**Records shown**.

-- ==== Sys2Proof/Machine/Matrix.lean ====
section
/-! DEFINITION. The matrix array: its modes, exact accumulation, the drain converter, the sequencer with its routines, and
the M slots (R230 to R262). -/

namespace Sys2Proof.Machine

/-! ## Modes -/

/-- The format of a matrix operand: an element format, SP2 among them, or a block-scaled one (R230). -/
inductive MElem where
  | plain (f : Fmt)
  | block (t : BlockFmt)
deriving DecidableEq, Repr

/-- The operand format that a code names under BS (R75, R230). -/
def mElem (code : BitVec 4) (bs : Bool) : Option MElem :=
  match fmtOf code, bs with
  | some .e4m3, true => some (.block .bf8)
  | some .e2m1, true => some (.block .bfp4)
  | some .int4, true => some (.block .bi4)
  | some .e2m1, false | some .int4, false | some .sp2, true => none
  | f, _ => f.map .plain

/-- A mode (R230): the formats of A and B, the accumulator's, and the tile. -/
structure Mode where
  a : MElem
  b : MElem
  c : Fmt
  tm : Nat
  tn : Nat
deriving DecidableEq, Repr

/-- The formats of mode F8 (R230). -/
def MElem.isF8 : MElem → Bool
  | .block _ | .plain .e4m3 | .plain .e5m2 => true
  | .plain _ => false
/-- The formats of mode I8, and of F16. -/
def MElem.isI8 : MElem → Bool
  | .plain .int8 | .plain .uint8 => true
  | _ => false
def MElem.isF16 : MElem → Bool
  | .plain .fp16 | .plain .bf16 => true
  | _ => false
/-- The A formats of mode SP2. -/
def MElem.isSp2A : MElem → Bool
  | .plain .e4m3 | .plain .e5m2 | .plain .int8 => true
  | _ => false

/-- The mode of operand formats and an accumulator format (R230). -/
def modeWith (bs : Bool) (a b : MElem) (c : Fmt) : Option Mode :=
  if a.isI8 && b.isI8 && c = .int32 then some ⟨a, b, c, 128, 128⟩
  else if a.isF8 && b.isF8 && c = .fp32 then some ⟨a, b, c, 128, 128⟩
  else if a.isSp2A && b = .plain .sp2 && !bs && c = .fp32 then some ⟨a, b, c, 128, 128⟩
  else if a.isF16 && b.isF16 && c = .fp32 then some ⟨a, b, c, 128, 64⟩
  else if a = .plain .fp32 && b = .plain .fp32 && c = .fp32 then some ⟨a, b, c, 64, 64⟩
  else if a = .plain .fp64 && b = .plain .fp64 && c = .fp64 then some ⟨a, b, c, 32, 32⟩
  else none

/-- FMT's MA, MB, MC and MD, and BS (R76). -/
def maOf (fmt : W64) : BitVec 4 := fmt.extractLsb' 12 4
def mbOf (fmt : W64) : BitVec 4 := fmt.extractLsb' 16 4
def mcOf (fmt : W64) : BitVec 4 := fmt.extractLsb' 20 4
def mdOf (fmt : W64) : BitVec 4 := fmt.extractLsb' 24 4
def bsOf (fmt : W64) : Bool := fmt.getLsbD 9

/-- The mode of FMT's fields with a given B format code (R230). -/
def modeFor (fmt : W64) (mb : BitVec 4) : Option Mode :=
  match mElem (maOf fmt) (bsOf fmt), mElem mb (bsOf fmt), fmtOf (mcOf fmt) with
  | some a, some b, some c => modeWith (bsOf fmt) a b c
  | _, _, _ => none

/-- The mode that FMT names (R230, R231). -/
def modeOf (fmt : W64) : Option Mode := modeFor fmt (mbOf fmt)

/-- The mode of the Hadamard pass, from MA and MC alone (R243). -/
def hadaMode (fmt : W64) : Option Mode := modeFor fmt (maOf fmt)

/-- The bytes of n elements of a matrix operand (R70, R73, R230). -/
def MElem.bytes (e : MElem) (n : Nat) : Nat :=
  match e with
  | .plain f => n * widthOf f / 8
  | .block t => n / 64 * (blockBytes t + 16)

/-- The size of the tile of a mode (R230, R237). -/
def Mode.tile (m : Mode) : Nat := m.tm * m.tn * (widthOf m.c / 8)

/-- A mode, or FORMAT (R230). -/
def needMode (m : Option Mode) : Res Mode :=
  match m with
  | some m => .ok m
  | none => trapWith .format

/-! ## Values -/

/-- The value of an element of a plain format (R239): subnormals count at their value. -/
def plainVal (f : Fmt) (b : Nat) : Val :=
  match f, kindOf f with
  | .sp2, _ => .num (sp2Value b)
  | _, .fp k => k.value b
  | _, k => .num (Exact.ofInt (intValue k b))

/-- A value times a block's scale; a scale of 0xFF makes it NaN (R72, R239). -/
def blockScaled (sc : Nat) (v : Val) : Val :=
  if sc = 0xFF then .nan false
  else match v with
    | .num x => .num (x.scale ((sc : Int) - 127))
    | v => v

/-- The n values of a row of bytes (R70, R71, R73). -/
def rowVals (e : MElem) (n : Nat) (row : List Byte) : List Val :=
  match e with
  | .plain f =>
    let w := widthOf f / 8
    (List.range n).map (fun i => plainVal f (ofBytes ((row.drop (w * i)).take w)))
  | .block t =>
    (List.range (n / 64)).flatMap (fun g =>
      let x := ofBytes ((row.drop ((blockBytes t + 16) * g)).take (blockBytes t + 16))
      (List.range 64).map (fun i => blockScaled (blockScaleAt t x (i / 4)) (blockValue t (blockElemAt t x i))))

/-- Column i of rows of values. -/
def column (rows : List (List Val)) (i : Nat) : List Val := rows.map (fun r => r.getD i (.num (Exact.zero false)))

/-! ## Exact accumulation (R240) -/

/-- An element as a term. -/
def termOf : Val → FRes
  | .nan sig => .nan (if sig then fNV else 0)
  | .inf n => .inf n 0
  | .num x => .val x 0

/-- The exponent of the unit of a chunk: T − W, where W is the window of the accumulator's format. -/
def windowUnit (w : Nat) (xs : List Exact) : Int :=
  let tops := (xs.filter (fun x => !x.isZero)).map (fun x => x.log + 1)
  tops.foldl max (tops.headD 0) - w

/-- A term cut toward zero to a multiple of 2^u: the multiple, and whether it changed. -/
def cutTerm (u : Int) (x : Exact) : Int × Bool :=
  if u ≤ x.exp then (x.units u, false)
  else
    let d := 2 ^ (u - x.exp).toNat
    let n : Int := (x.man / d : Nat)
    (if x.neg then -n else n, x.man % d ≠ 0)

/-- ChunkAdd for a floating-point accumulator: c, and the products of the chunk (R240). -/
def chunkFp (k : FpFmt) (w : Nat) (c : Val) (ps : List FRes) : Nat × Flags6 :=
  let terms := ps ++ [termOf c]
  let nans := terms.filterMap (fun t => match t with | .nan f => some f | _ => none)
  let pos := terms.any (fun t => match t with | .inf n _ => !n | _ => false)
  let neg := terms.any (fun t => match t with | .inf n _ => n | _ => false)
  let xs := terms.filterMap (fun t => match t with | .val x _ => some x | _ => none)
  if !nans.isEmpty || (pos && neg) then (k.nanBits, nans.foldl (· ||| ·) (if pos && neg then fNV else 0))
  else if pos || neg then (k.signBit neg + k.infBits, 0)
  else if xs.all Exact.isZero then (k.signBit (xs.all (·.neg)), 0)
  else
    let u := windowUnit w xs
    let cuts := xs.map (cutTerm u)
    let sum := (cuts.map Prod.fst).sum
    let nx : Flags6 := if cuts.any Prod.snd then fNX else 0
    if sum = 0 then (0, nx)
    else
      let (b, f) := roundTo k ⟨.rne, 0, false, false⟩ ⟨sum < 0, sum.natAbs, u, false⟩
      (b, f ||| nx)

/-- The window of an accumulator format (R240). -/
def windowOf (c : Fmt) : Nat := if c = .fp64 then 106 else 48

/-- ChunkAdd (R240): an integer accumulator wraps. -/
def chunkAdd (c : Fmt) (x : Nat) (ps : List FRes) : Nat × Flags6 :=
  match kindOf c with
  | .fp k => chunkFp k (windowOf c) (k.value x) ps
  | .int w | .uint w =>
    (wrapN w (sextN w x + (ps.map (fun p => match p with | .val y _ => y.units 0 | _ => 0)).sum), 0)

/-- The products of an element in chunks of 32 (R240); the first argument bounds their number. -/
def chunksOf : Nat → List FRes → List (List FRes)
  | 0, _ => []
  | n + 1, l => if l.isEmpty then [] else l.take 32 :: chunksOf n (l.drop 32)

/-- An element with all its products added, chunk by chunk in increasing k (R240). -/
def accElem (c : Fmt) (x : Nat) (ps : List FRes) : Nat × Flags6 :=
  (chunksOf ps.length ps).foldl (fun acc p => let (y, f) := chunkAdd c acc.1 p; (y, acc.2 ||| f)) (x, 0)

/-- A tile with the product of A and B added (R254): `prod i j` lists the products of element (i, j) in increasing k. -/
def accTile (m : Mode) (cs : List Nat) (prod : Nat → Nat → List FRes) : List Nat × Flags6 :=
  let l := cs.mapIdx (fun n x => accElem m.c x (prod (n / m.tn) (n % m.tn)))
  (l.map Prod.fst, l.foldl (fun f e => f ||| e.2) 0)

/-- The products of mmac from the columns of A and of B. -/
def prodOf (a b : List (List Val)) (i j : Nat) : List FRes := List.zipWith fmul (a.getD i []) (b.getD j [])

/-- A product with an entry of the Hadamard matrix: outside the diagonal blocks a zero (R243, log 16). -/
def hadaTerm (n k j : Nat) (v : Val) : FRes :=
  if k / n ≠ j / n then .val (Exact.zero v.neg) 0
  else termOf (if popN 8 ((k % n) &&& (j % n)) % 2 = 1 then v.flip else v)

**Problem**. In how many lines of the data above does the word "take" occur? Only the number is wanted.

**Problem solution**. 3